3 Meanwhile, cook pasta according to package directions; drain and keep warm. Serve sauce over hot cooked pasta; sprinkle with Parmesan cheese.
nutrition facts per serving: 327 cal., 3 g total fat (1 g sat. fat), 4 mg chol., 844 mg sodium, 62 g carbo., 5 g dietary fiber, 13 g protein.
*test kitchen tip: For quicker preparation, use purchased shredded carrots.
to store reserves: Place sauce in an airtight container. Seal and chill for up to 3 days or freeze for up to 1 month.
garlic-artichoke pasta
prep: 15 minutes cook: 6 to 8 hours (low) or 3 to 4 hours (high) stand: 5 minutes makes: 6 servings
Herb-infused tomatoes tango with garlic, artichokes, and cream— a dance that renders a pasta sauce with Mediterranean flair.

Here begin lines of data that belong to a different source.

/-- JP writes `pc` alone, whatever the target; the target 0xFFF makes the next fetch fault; and a jump to its own
address is a cycle that changes nothing but the latch and the timers, the CORE still Running (41_control_flow.md,
JP).  In that cycle the latch copy is the spec's decision D34 and the decay of TIMER_MODE its decisions D19 and D20
(10_state.md section 10; 60_exceptions.md section 3), and `refresh` is cleared (10_state.md section 9). -/
def Obligations.JpJumpsAnywhere : Prop :=
  ∀ (nnn : Addr) (s : State),
    decodeWord (0x1#4 ++ nnn) = .ok (.jp nnn) ∧
    exec (.jp nnn) s = .next { s with pc := BitVec.ofNat 16 nnn.toNat } ∧
    (nnn = 0xFFF#12 → State.fetch { s with pc := BitVec.ofNat 16 nnn.toNat } = .error 0x1000) ∧
    (∀ rest, s.canCycle = true → s.CyclesNext rest → s.fetch = .ok (0x1#4 ++ nnn) → s.pc.toNat = nnn.toNat →
      step s = .next { s with
        host := rest, key := s.keyBuf, refresh := false
        dt := timerAfterCycle s.cfg.timerMode s.dt
        st := timerAfterCycle s.cfg.timerMode s.st })

/-- JP V0 writes `pc` alone, with the exact sum of `nnn` and V0 (41_control_flow.md, JP V0, which the spec
marks as general knowledge and decision D35). -/
def Obligations.JpV0AddsV0Unreduced : Prop :=
  ∀ (nnn : Addr) (s : State), ∃ t, exec (.jpV0 nnn) s = .next t ∧ t = { s with pc := t.pc } ∧
    t.pc.toNat = nnn.toNat + (s.getV 0).toNat

/-- SYS runs as an unrecognized opcode (41_control_flow.md, SYS; the spec's decision D6 and general
knowledge): a diagnostic and `pc + 2` under `skip`, the fault under `halt`. -/
def Obligations.SysRunsAsUnknownOpcode : Prop :=
  ∀ (nnn : Addr) (s : State),
    (s.cfg.unknownOpcode = .skip →
      exec (.sys nnn) s =
        .next { s with pc := s.pc + 2, out := s.out ++ [.unknownOpcode s.pc (0x0#4 ++ nnn)] }) ∧
    (s.cfg.unknownOpcode = .halt →
      exec (.sys nnn) s = .next (s.afterFault ⟨.unknownOpcode, s.pc, some (0x0#4 ++ nnn), none⟩))

/-! ### Skips -/

/-- R160 and R161: SE and SNE with an immediate add 4 to `pc` on equal and on different values, else 2, and
change nothing else. -/
def Obligations.ImmediateSkipsCompareAndAdvance : Prop :=
  ∀ (x : Reg) (nn : Byte) (s : State),
    decodeWord (0x3#4 ++ nibble x ++ nn) = .ok (.seImm x nn) ∧
    decodeWord (0x4#4 ++ nibble x ++ nn) = .ok (.sneImm x nn) ∧
    exec (.seImm x nn) s = .next { s with pc := if s.getV x = nn then s.pc + 4 else s.pc + 2 } ∧
    exec (.sneImm x nn) s = .next { s with pc := if s.getV x ≠ nn then s.pc + 4 else s.pc + 2 }

/-- SE and SNE with a register (42_skips.md; that n must be 0 is the spec's decision D7). -/
def Obligations.RegisterSkipsCompareAndAdvance : Prop :=
  ∀ (x y : Reg) (s : State),
    exec (.seReg x y) s = .next { s with pc := if s.getV x = s.getV y then s.pc + 4 else s.pc + 2 } ∧
    exec (.sneReg x y) s = .next { s with pc := if s.getV x ≠ s.getV y then s.pc + 4 else s.pc + 2 }

/-! ### Register loads and arithmetic -/

/-- R180: LD Vx, nn loads the immediate, VF like any register, and changes nothing else but `pc + 2`. -/
def Obligations.LdImmLoadsTheImmediate : Prop :=
  ∀ (x : Reg) (nn : Byte) (s : State),
    decodeWord (0x6#4 ++ nibble x ++ nn) = .ok (.ldImm x nn) ∧
    exec (.ldImm x nn) s = .next { s with v := s.v.set x nn, pc := s.pc + 2 }

/-- R181: ADD Vx, nn is modulo 256, touches no flag, and changes nothing else but `pc + 2`. -/
def Obligations.AddImmWrapsWithoutFlag : Prop :=
  ∀ (x : Reg) (nn : Byte) (s : State),
    decodeWord (0x7#4 ++ nibble x ++ nn) = .ok (.addImm x nn) ∧
    ∃ t, exec (.addImm x nn) s = .next t ∧ t = { s with v := t.v, pc := s.pc + 2 } ∧
      (t.getV x).toNat = ((s.getV x).toNat + nn.toNat) % 256 ∧
      ∀ r : Reg, r ≠ x → t.getV r = s.getV r

/-- LD, OR, AND and XOR Vx, Vy write Vx bit by bit and nothing else but `pc + 2`, VF untouched unless it is Vx
(43_alu.md section 3; the spec's decision D8, and general knowledge for the direction of LD). -/
def Obligations.LogicOperationsWriteVxAlone : Prop :=
  ∀ (x y : Reg) (s : State),
    exec (.ldReg x y) s = .next { s with v := s.v.set x (s.getV y), pc := s.pc + 2 } ∧
    (∃ t, exec (.orReg x y) s = .next t ∧ t = { s with v := t.v, pc := s.pc + 2 } ∧
      (∀ b, (t.getV x).getLsbD b = ((s.getV x).getLsbD b || (s.getV y).getLsbD b)) ∧
      ∀ r : Reg, r ≠ x → t.getV r = s.getV r) ∧
    (∃ t, exec (.andReg x y) s = .next t ∧ t = { s with v := t.v, pc := s.pc + 2 } ∧
      (∀ b, (t.getV x).getLsbD b = ((s.getV x).getLsbD b && (s.getV y).getLsbD b)) ∧
      ∀ r : Reg, r ≠ x → t.getV r = s.getV r) ∧
    (∃ t, exec (.xorReg x y) s = .next t ∧ t = { s with v := t.v, pc := s.pc + 2 } ∧
      (∀ b, (t.getV x).getLsbD b = ((s.getV x).getLsbD b != (s.getV y).getLsbD b)) ∧
      ∀ r : Reg, r ≠ x → t.getV r = s.getV r)

/-- ADD Vx, Vy leaves the sum modulo 256 and the carry, both operands read first (43_alu.md sections 2 and 3);
where x is F, the order VF_ORDER gives is the spec's decision D10. -/
def Obligations.AddSetsCarry : Prop :=
  ∀ (x y : Reg) (s : State),
    decodeWord (0x8#4 ++ nibble x ++ nibble y ++ 0x4#4) = .ok (.addReg x y) ∧
    ∃ t, exec (.addReg x y) s = .next t ∧
      LeavesResultAndFlag s t x (((s.getV x).toNat + (s.getV y).toNat) % 256)
        (if (s.getV x).toNat + (s.getV y).toNat > 255 then 1 else 0)

/-- SUB Vx, Vy leaves the difference modulo 256 and NOT borrow, both operands read first (43_alu.md sections 2
and 3); where x is F, the order VF_ORDER gives is the spec's decision D10. -/
def Obligations.SubSetsNotBorrow : Prop :=
  ∀ (x y : Reg) (s : State),
    decodeWord (0x8#4 ++ nibble x ++ nibble y ++ 0x5#4) = .ok (.subReg x y) ∧
    ∃ t, exec (.subReg x y) s = .next t ∧
      LeavesResultAndFlag s t x (((s.getV x).toNat + 256 - (s.getV y).toNat) % 256)
        (if (s.getV y).toNat > (s.getV x).toNat then 0 else 1)

/-- SUBN Vx, Vy leaves Vy - Vx modulo 256 and NOT borrow (43_alu.md section 3; the operand order is marked as
general knowledge, and the order where x is F is decision D10). -/
def Obligations.SubnSetsNotBorrow : Prop :=
  ∀ (x y : Reg) (s : State),
    ∃ t, exec (.subnReg x y) s = .next t ∧
      LeavesResultAndFlag s t x (((s.getV y).toNat + 256 - (s.getV x).toNat) % 256)
        (if (s.getV x).toNat > (s.getV y).toNat then 0 else 1)

/-- SHR and SHL shift Vx by one and leave the bit shifted out in VF, whatever y (43_alu.md section 3; the
spec's decisions D9 and D10). -/
def Obligations.ShiftsCaptureTheBitShiftedOut : Prop :=
  ∀ (x y : Reg) (s : State),
    (∃ t, exec (.shr x y) s = .next t ∧
      LeavesResultAndFlag s t x ((s.getV x).toNat / 2) ((s.getV x).toNat % 2)) ∧
    (∃ t, exec (.shl x y) s = .next t ∧
      LeavesResultAndFlag s t x ((s.getV x).toNat * 2 % 256) ((s.getV x).toNat / 128))

/-- RND takes one fresh draw, keeps the bits of nn, clears the others, and changes nothing else but `pc + 2`
(43_alu.md section 4; the spec's decision D23).  The draw is a free value: the statement holds for every one
(notes/assumptions/4.md). -/
def Obligations.RndMasksAFreshDraw : Prop :=
  ∀ (x : Reg) (nn : Byte) (s : State), ∃ t, exec (.rnd x nn) s = .next t ∧
    t = { s with v := t.v, pc := s.pc + 2, draws := s.draws + 1 } ∧
    (∀ b, (t.getV x).getLsbD b = ((Config.randomByte s.draws).getLsbD b && nn.getLsbD b)) ∧
    ∀ r : Reg, r ≠ x → t.getV r = s.getV r

/-! ### The address register and memory -/

/-- R210: LD I, nnn loads the twelve bits, so I is at most 0xFFF, and changes nothing else but `pc + 2`. -/
def Obligations.LdILoadsTheAddress : Prop :=
  ∀ (nnn : Addr) (s : State),
    decodeWord (0xA#4 ++ nnn) = .ok (.ldI nnn) ∧
    ∃ t, exec (.ldI nnn) s = .next t ∧ t = { s with i := t.i, pc := s.pc + 2 } ∧
      t.i.toNat = nnn.toNat ∧ t.i.toNat ≤ 0xFFF

/-- ADD I, Vx is modulo 65536 and touches no flag (44_index_memory.md, ADD I; general knowledge and the
spec's decision D11). -/
def Obligations.AddIWrapsAt16Bits : Prop :=
  ∀ (x : Reg) (s : State), ∃ t, exec (.addI x) s = .next t ∧ t = { s with i := t.i, pc := s.pc + 2 } ∧
    t.i.toNat = (s.i.toNat + (s.getV x).toNat) % 65536

/-- LD F points I at the glyph of a digit; past 0xF it follows FONT_INDEX_POLICY (44_index_memory.md, LD F;
general knowledge and the spec's decisions D15, D16). -/
def Obligations.LdFPointsAtTheGlyph : Prop :=
  ∀ (x : Reg) (s : State),
    ((s.getV x).toNat ≤ 15 →
      exec (.ldF x) s = .next { s with i := BitVec.ofNat 16 (5 * (s.getV x).toNat), pc := s.pc + 2 }) ∧
    (15 < (s.getV x).toNat → s.cfg.fontIndex = .lowNibble →
      exec (.ldF x) s = .next { s with i := BitVec.ofNat 16 (5 * ((s.getV x).toNat % 16)), pc := s.pc + 2 }) ∧
    (15 < (s.getV x).toNat → s.cfg.fontIndex = .fault →
      exec (.ldF x) s =
        .next (s.afterFault ⟨.fontIndexOutOfRange, s.pc, some (0xF#4 ++ nibble x ++ 0x29#8), none⟩))

/-- LD B stores the three decimal digits at I, I+1, I+2, keeps I and every other byte, and changes nothing
else but `pc + 2`, where all three addresses may be written (44_index_memory.md, LD B; that I is kept is the
spec's decision D37). -/
def Obligations.LdBStoresDecimalDigits : Prop :=
  ∀ (x : Reg) (s : State), s.mem.wf s.cfg.font = true → s.i.toNat + 2 ≤ 0xFFF →
    0x04F < s.i.toNat ∨ s.cfg.fontWrite = .write →
    ∃ t, exec (.ldB x) s = .next t ∧ t = { s with mem := t.mem, pc := s.pc + 2 } ∧
      (t.peek s.i.toNat).toNat = (s.getV x).toNat / 100 ∧
      (t.peek (s.i.toNat + 1)).toNat = (s.getV x).toNat / 10 % 10 ∧
      (t.peek (s.i.toNat + 2)).toNat = (s.getV x).toNat % 10 ∧
      ∀ a, a < s.i.toNat ∨ s.i.toNat + 3 ≤ a → t.peek a = s.peek a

Garnish with cheese and olives.
Nonstick cooking spray
3 14.5-ounce cans diced tomatoes with basil, oregano, and garlic, undrained
2 14-ounce cans artichoke hearts, drained and quartered
6 cloves garlic, minced
1⁄2 cup whipping cream
12 ounces dried linguine, fettuccine, or other favorite pasta
Sliced pimiento-stuffed green olives and/or sliced pitted black olives (optional)
Crumbled feta cheese or finely shredded Parmesan cheese (optional)
1 Coat the inside of a 31⁄2- or 4-quart slow cooker with cooking spray. Drain two of the cans of diced tomatoes (do not drain remaining can). In the prepared cooker stir together drained and undrained tomatoes, artichoke hearts, and garlic.
2 Cover and cook on low-heat setting for 6 to 8 hours or on high-heat setting for 3 to 4 hours. Stir in whipping cream; let stand for about 5 minutes to heat through.
3 Meanwhile, cook pasta according to package directions; drain. Serve sauce over hot cooked pasta. If desired, top with olives and/or feta cheese.
nutrition facts per serving: 403 cal., 8 g total fat (5 g sat. fat), 27 mg chol., 1513 mg sodium, 68 g carbo., g dietary fiber, 13 g protein.